Sunday 11 December 2011

Giving everything you've got

Running a marathon is no simple task. I remember running my first marathon a year ago, with a close friend of mine. It was hard, daunting, strenuous. If you're a fit guy, you'd think that running a marathon is simply maintaining a steady pace across 42km. It is quite true, but then again it's not all.

The both of us went into the marathon hardly prepared. The furthest distance I'd run to prepare for the race was probably about 5km or so, not even an eighth of the entire race. Then, the first few kilometres breezed by. It felt so good running past people, just letting our legs fly in the cool morning wind. I felt great.

As time passed by, however, aches started kicking in. Practically every part of my body ached at least once—my thighs, my calves, my abs, my shoulders... not my neck muscles though. At some point of time it felt like I couldn't go on. I'm sure I couldn't have went on if I didn't have company. You know, I was relying on this... spirit bond (no reference to DotA's Syllabear) with my friend—if he could make it, I could; if he couldn't, I couldn't.

To me, a marathon is a test of both a person's physical and mental endurance. One year down the road, I'm pretty sure that I can't run a marathon. First of all, my stamina took a dip for the worse (and is still dipping, I guess). And then, I'm also not motivated to run a marathon.

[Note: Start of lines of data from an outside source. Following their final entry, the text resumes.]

/-- The request of a load's event is with the host. -/
def reqOf (c k seq : Nat) (e : SectorEv) : HostReq → Bool
  | .load d j n x => d == c && j == k && n == seq && x == e
  | .atomic d j n _ => d == c && j == k && n == seq
  | _ => false

/-- A load's event can end with an error response: it has left the core over the mesh (R77). -/
def State.mayFail (s : State) (c k : Nat) (l : Load) (e : SectorEv) : Bool :=
  !l.unsent.contains e && (match e.place with
    | .host _ _ _ => s.hostReqs.any (fun r => reqOf c k l.seq e r.2)
    | pl => crosses c pl)

/-- The `n`th outstanding load event ends with an error response: of another package HOST_ABORT, of the package UNCORR, or SLICE_UNMAPPED
where it names a departed window (R77, R95, R414). With `done` it is the response that is lost, so that an atomic has performed. -/
def loadErrors (c k n : Nat) (window done : Bool) (s : State) : State :=
  let t := s.str c k
  match nthEv (t.lds.map (fun l => l.evs.length)) 0 n with
  | none => s
  | some (i, j) => match t.lds[i]?, t.lds[i]?.bind (fun l => l.evs[j]?) with
    | some l, some e =>
      if !s.mayFail c k l e || loadWaits c t i j l e then s
      else
        let code := match e.place with | .remote _ _ => 0x41 | _ => if window then 0x16 else 0x21
        let s1 := if done && l.isAtomic then (s.performAtom c t.launch l e).1 else s
        ((s1.dropReqs (reqOf c k l.seq e) done).tagFailed c window e.place).answerLoad c k l.seq (Load.failed code 0 e)
    | _, _ => s

/-- Takes an event out of a list of pushes; a push with none left goes. -/
def dropPush (l : List Push) (i j : Nat) : List Push :=
  match l[i]? with
  | none => l
  | some p => if p.evs.length ≤ 1 then dropAt l i else setAt l i { p with evs := dropAt p.evs j, past := p.past ++ (p.evs[j]?).toList }

/-- The events of the pushes that have not performed: stream, push and event. -/
def Str.pushList (t : Str) : List (Nat × Nat × Nat) :=
  (upTo 4).flatMap (fun n => match t.st.toList[n]? with
    | some (some x) => (upTo x.pushes.length).flatMap (fun i =>
        (upTo ((x.pushes[i]?.map (fun p => p.evs.length)).getD 0)).map (fun j => (n, i, j)))
    | _ => [])

/-- An event of a push may perform now: near ones in order, and no earlier one of its sector waits (R104, R113, R140); what its SBIND stands
behind has performed, see `withPush`. -/
def pushReady (c : Nat) (x : Stream) (i j : Nat) (p : Push) (e : SectorEv) : Bool :=
  !((nearTo c e.place && ((p.evs.take j).any (fun y => nearTo c y.place)
      || (x.pushes.take i).any (fun q => q.evs.any (fun y => nearTo c y.place))))
    || (x.pushes.take i).any (fun q => q.evs.any (evSame e)))

/-- An event of a push leaves the stream `n` of string `k`, once it may perform; the store that it amounts to then goes on with it. The first
one waits for the accesses before the stream's SBIND, the host having to show that stores have arrived (R140, R147). -/
def withPush (c k n i j : Nat) (f : Store → SectorEv → State → State) (s : State) : State :=
  let t := s.str c k
  match t.st.toList[n]? with
  | some (some x) => match x.pushes[i]?, x.pushes[i]?.bind (fun p => p.evs[j]?) with
    | some p, some e =>
      if !pushReady c x i j p e then s
      else if !t.releases x.after then (if t.wantsFlush x.after then s.askFlush c k else s)
      else f { seq := 0, evs := [], data := p.data.zeroExtend 4096, near := false, rel := none, owner := x.owner, ptr := p.ptr,
               launch := t.launch } e
        (s.modStr c k (fun t => t.setStream ⟨n % 4, Nat.mod_lt _ (by decide)⟩ (some { x with pushes := dropPush x.pushes i j, after := none })))
    | _, _ => s
  | _ => s

/-- A write of a string ends with an error response and is reported; with `done` it is the acknowledgement that is lost, so that it has
performed (R77, R390). -/
def State.writeFailed (s : State) (c k : Nat) (x : Store) (e : SectorEv) (window done : Bool) : State :=
  let refused := match e.place with | .phys a => s.spanned x.launch a | _ => false
  let s1 := if done && !refused then s.performStore c k x e else s
  (s1.tagFailed c window e.place).reportStore c x e (if window then 0x16 else 0x21)

/-- The `n`th outstanding push event of a string ends with an error response and is reported with its element's pointer (R77, R390). -/
def pushErrors (c k n : Nat) (window done : Bool) (s : State) : State :=
  match (s.str c k).pushList[n]? with
  | some (st, i, j) =>
    withPush c k st i j (fun x e s1 => if crosses c e.place then s1.writeFailed c k x e window done else s) s
  | none => s

/-- The `n`th outstanding store event of a string, or after those push event, ends with an error response (R77, R89, R95, R390). -/
def storeErrors (c k n : Nat) (window done : Bool) (s : State) : State :=
  let t := s.str c k
  match nthEv (t.sb.map (fun x => x.evs.length)) 0 n with
  | some (i, j) => match t.sb[i]?, t.sb[i]?.bind (fun x => x.evs[j]?) with
    | some x, some e =>
      if !crosses c e.place || !storeReady c t i j then s
      else (s.modStr c k (fun t => t.dropEv i j)).writeFailed c k x e window done
    | _, _ => s
  | none => pushErrors c k (n - (t.sb.map (fun x => x.evs.length)).sum) window done s

/-- The oldest request that a requester has outside the package ends with an error; with none, its next access over the mesh, a read of a table
for it included (R77, R414). -/
def readErrors (c k : Nat) (window done : Bool) (s : State) : State :=
  match (s.core c).misses.find? (fun m => Miss.outAt k m || (m.str % 1024 == k && (match m with
      | .data _ _ => true
      | _ => false))) with
  | some (.data i (.host f a b)) =>
    ((s.tagMeter c).dropReqs (· == .read c i (.host f a b)) done).serve c i (.data i (.host f a b)) (.failed (.host f a b) 0x21 0)
  | some _ => answerRemote c k none s
  | none =>
    let s1 := s.tagFailed c window (.phys 0)
    if k < 4 then s1.modStr c k (fun t => { t with inHand := t.inHand ++ [.lost] })
    else s1.modCore c (fun co => { co with held := co.held ++ [(k, .lost)] })

/-- The access that the numbers of ERROR_RESPONSE and RESPONSE_TIMEOUT name ends with an error response. -/
def errorEnds (c k n : Nat) (isLoad window done : Bool) (s : State) : State :=
  if 4 ≤ k then readErrors c k window done s
  else if isLoad then
    if n < ((s.str c k).lds.map (fun l => l.evs.length)).sum then loadErrors c k n window done s else readErrors c k window done s
  else storeErrors c k n window done s

/-- ERROR_RESPONSE (R77, R95, R390): `ix` numbers the outstanding events of the string's loads, or of its stores and then its pushes; for a
requester that is no string, or past the loads, its oldest request to another package, or else its next access over the mesh. `window`
tells the error response of a departed window from that of a failed tag. -/
def execErrorResponse (core str ix : Nat) (isLoad window : Bool) (s : State) : Out1 := .next (errorEnds core str ix isLoad window false s)

end Sys2Proof.Machine
end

I wouldn't advise anyone to run a marathon if he just wants to do it for the accomplishment—the pride, the sense of achievement, the medal, and the finisher tee. It's because, at the end of the marathon, you actually start questioning yourself: who, really, is impressed by your run? What's changed after fighting so hard? I don't know. For me, it leaves me all dull and gloomy... I'd advise you to run a marathon only if you want to run it, if you have a desire for it, be it for friends, or... yourself.